## Requirement:
Two lines below mark the span: the one containing "exact k.port _" and the one containing "theorem Kept.latchStatus (k". Set down both, plus every line between, exactly as they stand, and nothing else.

## Supplied material:
/-! ### Reports, frames and cell states -/

theorem Kept.sendFrame (k : Kept P) (h : P s) {c f} : P (sendFrame c f s) := by
  unfold Machine.sendFrame
  split
  · split
    · exact k.port _ _ _ (portKeeps_idle fun _ => ⟨rfl, rfl, rfl, rfl⟩) h
    · split
      · rename_i hl
        show P { s with ports := s.ports.set c.val _ c.isLt }
        have hk : PortKeeps (fun p => if p.txList.length < 32 then { p with txList := p.txList ++ [f] } else p) := by
          intro p hp
          simp only [Port.bounded] at hp ⊢
          split
          · simp; omega
          · omega
        have := k.port s c _ hk h
        unfold Machine.modPort at this
        simp only [hl, if_true] at this
        exact this
      · exact k.raise _ _ h
  · exact h

theorem Kept.sendAbort (k : Kept P) (h : P s) {c} : P (sendAbort c s) := k.sendFrame (k.port _ _ _ portKeeps_clearIntake h)

theorem Kept.setCellState (k : Kept P) (h : P s) {c st} : P (setCellState c st s) := by
  unfold Machine.setCellState; split
  · exact h
  · exact k.raise _ _ (k.modCell h)

theorem Kept.startPurge (k : Kept P) (h : P s) {c} : P (startPurge c s) := k.setCellState (k.modCell (k.sendFrame h))

theorem Kept.updateWaiting (k : Kept P) (hr : RoundKeeps P rnd) (h : P s) {c} : P (updateWaiting rnd c s) := by
  unfold Machine.updateWaiting; split
  · split
    · exact h
    · exact hr _ (k.setWaiting h)
  · exact k.setWaiting h

theorem Kept.latch (k : Kept P) (h : P s) {c e} : P (latch c e s) := by
  unfold Machine.latch; split
  · exact h
  · exact k.raise _ _ (k.port _ _ _ (portKeeps_idle fun _ => ⟨rfl, rfl, rfl, rfl⟩) h)

theorem Kept.latchStatus (k : Kept P) (h : P s) {c r} : P (latchStatus c r s) := by
  unfold Machine.latchStatus; split <;> first | exact h | exact k.latch h

/-! ### The wait list -/

theorem Kept.entryNeeded (k : Kept P) (hr : RoundKeeps P rnd) (h : P s) {x} : P (entryNeeded rnd x s) := by
  unfold Machine.entryNeeded; split
  · exact h
  · split
    · exact h
    · exact hr _ (k.waitList _ _ h)

theorem Kept.removeEntry (k : Kept P) (h : P s) {x} : P (removeEntry x s) := k.waitList _ _ h

theorem Kept.priorityEvent (k : Kept P) (hr : RoundKeeps P rnd) (h : P s) {x n} : P (priorityEvent rnd x n s) := by
  unfold Machine.priorityEvent; split
  · exact h
  · split
    · exact hr _ h
    · exact hr _ (k.waitList _ _ h)

/-! ### Lots, shipments and holds -/

theorem Kept.lotChanged (k : Kept P) (h : P s) {x} : P (lotChanged x s) := by
  unfold Machine.lotChanged; split
  · exact h
  · exact k.modShip h
theorem Kept.memberRemoved (k : Kept P) (h : P s) {x} : P (memberRemoved x s) := by
  unfold Machine.memberRemoved; split
  · exact h
  · exact k.modShip h
theorem Kept.setLotState (k : Kept P) (h : P s) {x st} : P (setLotState x st s) := by
  unfold Machine.setLotState; split
  · exact h
  · split
    · exact h
    · exact k.lotChanged (k.raise _ _ (k.setLot h))
theorem Kept.refreshLot (k : Kept P) (h : P s) {x} : P (refreshLot x s) := by
  unfold Machine.refreshLot; split
  · exact h
  · split
    · exact h
    · exact k.setLotState h
theorem productKeeps_live {g : Nat → Nat} : ProductKeeps fun p => { p with live := g p.live } := fun _ => ⟨rfl, rfl, rfl⟩
theorem Kept.dropLive (k : Kept P) (h : P s) {i} : P (dropLive i s) := k.product _ _ _ (productKeeps_live (g := fun n => n - 1)) h
theorem Kept.addLive (k : Kept P) (h : P s) {i} : P (addLive i s) := k.product _ _ _ (productKeeps_live (g := fun n => n + 1)) h
theorem Kept.addPause (k : Kept P) (h : P s) {c r} : P (addPause c r s) := by
  unfold Machine.addPause
  dsimp only
  refine k.updateWaiting (fun _ h => h) ?_
  split
  · split
    · exact k.setCellState (k.sendFrame (k.modCell h))
    · exact k.setCellState (k.modCell (k.sendFrame (k.modCell h)))
    all_goals exact k.modCell h
  · exact k.modCell h
theorem Kept.holdAdded (k : Kept P) (h : P s) {c ref} : P (holdAdded c ref s) := by
  unfold Machine.holdAdded; split
  · exact k.addPause h
  · exact h
theorem Kept.emptyPending (k : Kept P) (h : P s) {c} : P (emptyPending c s) := by
  unfold Machine.emptyPending; split
  · exact h
  · exact k.modPortion (k.modCell h)
theorem Kept.returnPending (k : Kept P) (hr : RoundKeeps P rnd) (h : P s) {c} : P (returnPending rnd c s) := by
  unfold Machine.returnPending; split
  · exact h
  · exact k.entryNeeded hr (k.refreshLot (k.emptyPending h))
theorem Kept.firstHold (k : Kept P) (hr : RoundKeeps P rnd) (h : P s) {x} : P (firstHold rnd x s) := by
  unfold Machine.firstHold; split
  · exact h
  · dsimp only
    apply k.refreshLot
    apply kept_foldl (P := P)
    · intro t a ht; exact k.updateWaiting hr (k.entryNeeded hr (k.emptyPending ht))
    · apply kept_foldl (P := P)
      · intro t a ht; exact k.holdAdded ht
      · exact h
theorem Kept.checkNote (k : Kept P) (h : P s) {x r p} : P (checkNote x r p s) := by
  unfold Machine.checkNote; split
  · exact k.setCheckMark h
  · exact h
theorem Kept.mergeHold (k : Kept P) (hr : RoundKeeps P rnd) (h : P s) {x r n d} : P (mergeHold rnd x r n d s) := by
  unfold Machine.mergeHold; split
  · exact h
  · split
    · exact h
    · split
      · exact k.lotChanged (k.checkNote (k.setLot h))
      · dsimp only
        split
        · exact k.firstHold hr (k.lotChanged (k.raise _ _ (k.checkNote (k.setLot h))))
        · exact k.lotChanged (k.raise _ _ (k.checkNote (k.setLot h)))

/-! ### Evaluations and the lot step record -/

theorem Kept.conditionHolds (k : Kept P) (hr : RoundKeeps P rnd) (h : P s) {e c m f b} :
    P (conditionHolds rnd e c m f b s) := by
  unfold Machine.conditionHolds; split
  · exact h
  · dsimp only
    split
    · split
      · exact k.mergeHold hr (k.raise _ _ (k.modTally h))
      · exact k.raise _ _ (k.modTally h)
    · split
      · exact k.mergeHold hr h
      · exact h
theorem Kept.yieldCheck (k : Kept P) (hr : RoundKeeps P rnd) (h : P s) {e m} : P (yieldCheck rnd e m s) := by
  unfold Machine.yieldCheck; dsimp only; split
  · exact k.conditionHolds hr h
  · exact h
theorem Kept.binCheck (k : Kept P) (hr : RoundKeeps P rnd) (h : P s) {e i n m} : P (binCheck rnd e i n m s) := by
  unfold Machine.binCheck; dsimp only; split
  · exact k.conditionHolds hr h
  · exact h
theorem Kept.evaluate (k : Kept P) (hr : RoundKeeps P rnd) (h : P s) {x n b} : P (evaluate rnd x n b s) := by
  unfold Machine.evaluate; split
  · exact h
  · split
    · exact h
    · split
      · exact h
      · dsimp only
        split
        · exact h
        · split
          · exact k.modLot (k.modTally h)
          · exact h
        · apply kept_foldl (P := P)
          · intro t a ht; exact k.binCheck hr ht
          · exact k.yieldCheck hr h
theorem Kept.stepLeft (k : Kept P) (h : P s) {x} : P (stepLeft x s) := k.setCheckMark (k.modTally h)
theorem Kept.lotRemoved (k : Kept P) (h : P s) {x} : P (lotRemoved x s) := k.stepLeft (k.noSummaries _ _ h)
theorem Kept.waiveChecks (k : Kept P) (h : P s) {x l} : P (waiveChecks x l s) := k.modTally h
theorem Kept.unmaskLot (k : Kept P) (hr : RoundKeeps P rnd) (h : P s) {i n c x} : P (unmaskLot rnd i n c s x) := by
  unfold Machine.unmaskLot; split
  · exact h
  · split
    · split
      · split
        · exact h
        · exact k.mergeHold hr h
      · exact h
    · exact h
theorem Kept.unmaskEvent (k : Kept P) (hr : RoundKeeps P rnd) (h : P s) {i n c} : P (unmaskEvent rnd i n c s) := by
  unfold Machine.unmaskEvent
  generalize List.finRange 128 = xs
  exact kept_foldl (P := P) _ (fun _ _ h => k.unmaskLot hr h) _ h
theorem Kept.reviewFlag (k : Kept P) (hr : RoundKeeps P rnd) (h : P s) {x l m c} : P (reviewFlag rnd x l m s c) := by
  unfold Machine.reviewFlag; split
  · exact h
  · split
    · exact k.mergeHold hr h
    · exact h
theorem Kept.reviewImport (k : Kept P) (hr : RoundKeeps P rnd) (h : P s) {x l m} : P (reviewImport rnd x l m s) := by
  unfold Machine.reviewImport
  exact kept_foldl (P := P) _ (fun _ _ h => k.reviewFlag hr h) _ h
theorem Kept.summaryEvent (k : Kept P) (h : P s) {x p} : P (summaryEvent x p s) := by
  unfold Machine.summaryEvent; split
  · exact h
  · split
    · split
      · exact h
      · exact k.setSummary h
    · split
      · exact h
      · exact k.setSummary h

## Your solution:
    · exact k.port _ _ _ (portKeeps_idle fun _ => ⟨rfl, rfl, rfl, rfl⟩) h
    · split
      · rename_i hl
        show P { s with ports := s.ports.set c.val _ c.isLt }
        have hk : PortKeeps (fun p => if p.txList.length < 32 then { p with txList := p.txList ++ [f] } else p) := by
          intro p hp
          simp only [Port.bounded] at hp ⊢
          split
          · simp; omega
          · omega
        have := k.port s c _ hk h
        unfold Machine.modPort at this
        simp only [hl, if_true] at this
        exact this
      · exact k.raise _ _ h
  · exact h

theorem Kept.sendAbort (k : Kept P) (h : P s) {c} : P (sendAbort c s) := k.sendFrame (k.port _ _ _ portKeeps_clearIntake h)

theorem Kept.setCellState (k : Kept P) (h : P s) {c st} : P (setCellState c st s) := by
  unfold Machine.setCellState; split
  · exact h
  · exact k.raise _ _ (k.modCell h)

theorem Kept.startPurge (k : Kept P) (h : P s) {c} : P (startPurge c s) := k.setCellState (k.modCell (k.sendFrame h))

theorem Kept.updateWaiting (k : Kept P) (hr : RoundKeeps P rnd) (h : P s) {c} : P (updateWaiting rnd c s) := by
  unfold Machine.updateWaiting; split
  · split
    · exact h
    · exact hr _ (k.setWaiting h)
  · exact k.setWaiting h

theorem Kept.latch (k : Kept P) (h : P s) {c e} : P (latch c e s) := by
  unfold Machine.latch; split
  · exact h
  · exact k.raise _ _ (k.port _ _ _ (portKeeps_idle fun _ => ⟨rfl, rfl, rfl, rfl⟩) h)

theorem Kept.latchStatus (k : Kept P) (h : P s) {c r} : P (latchStatus c r s) := by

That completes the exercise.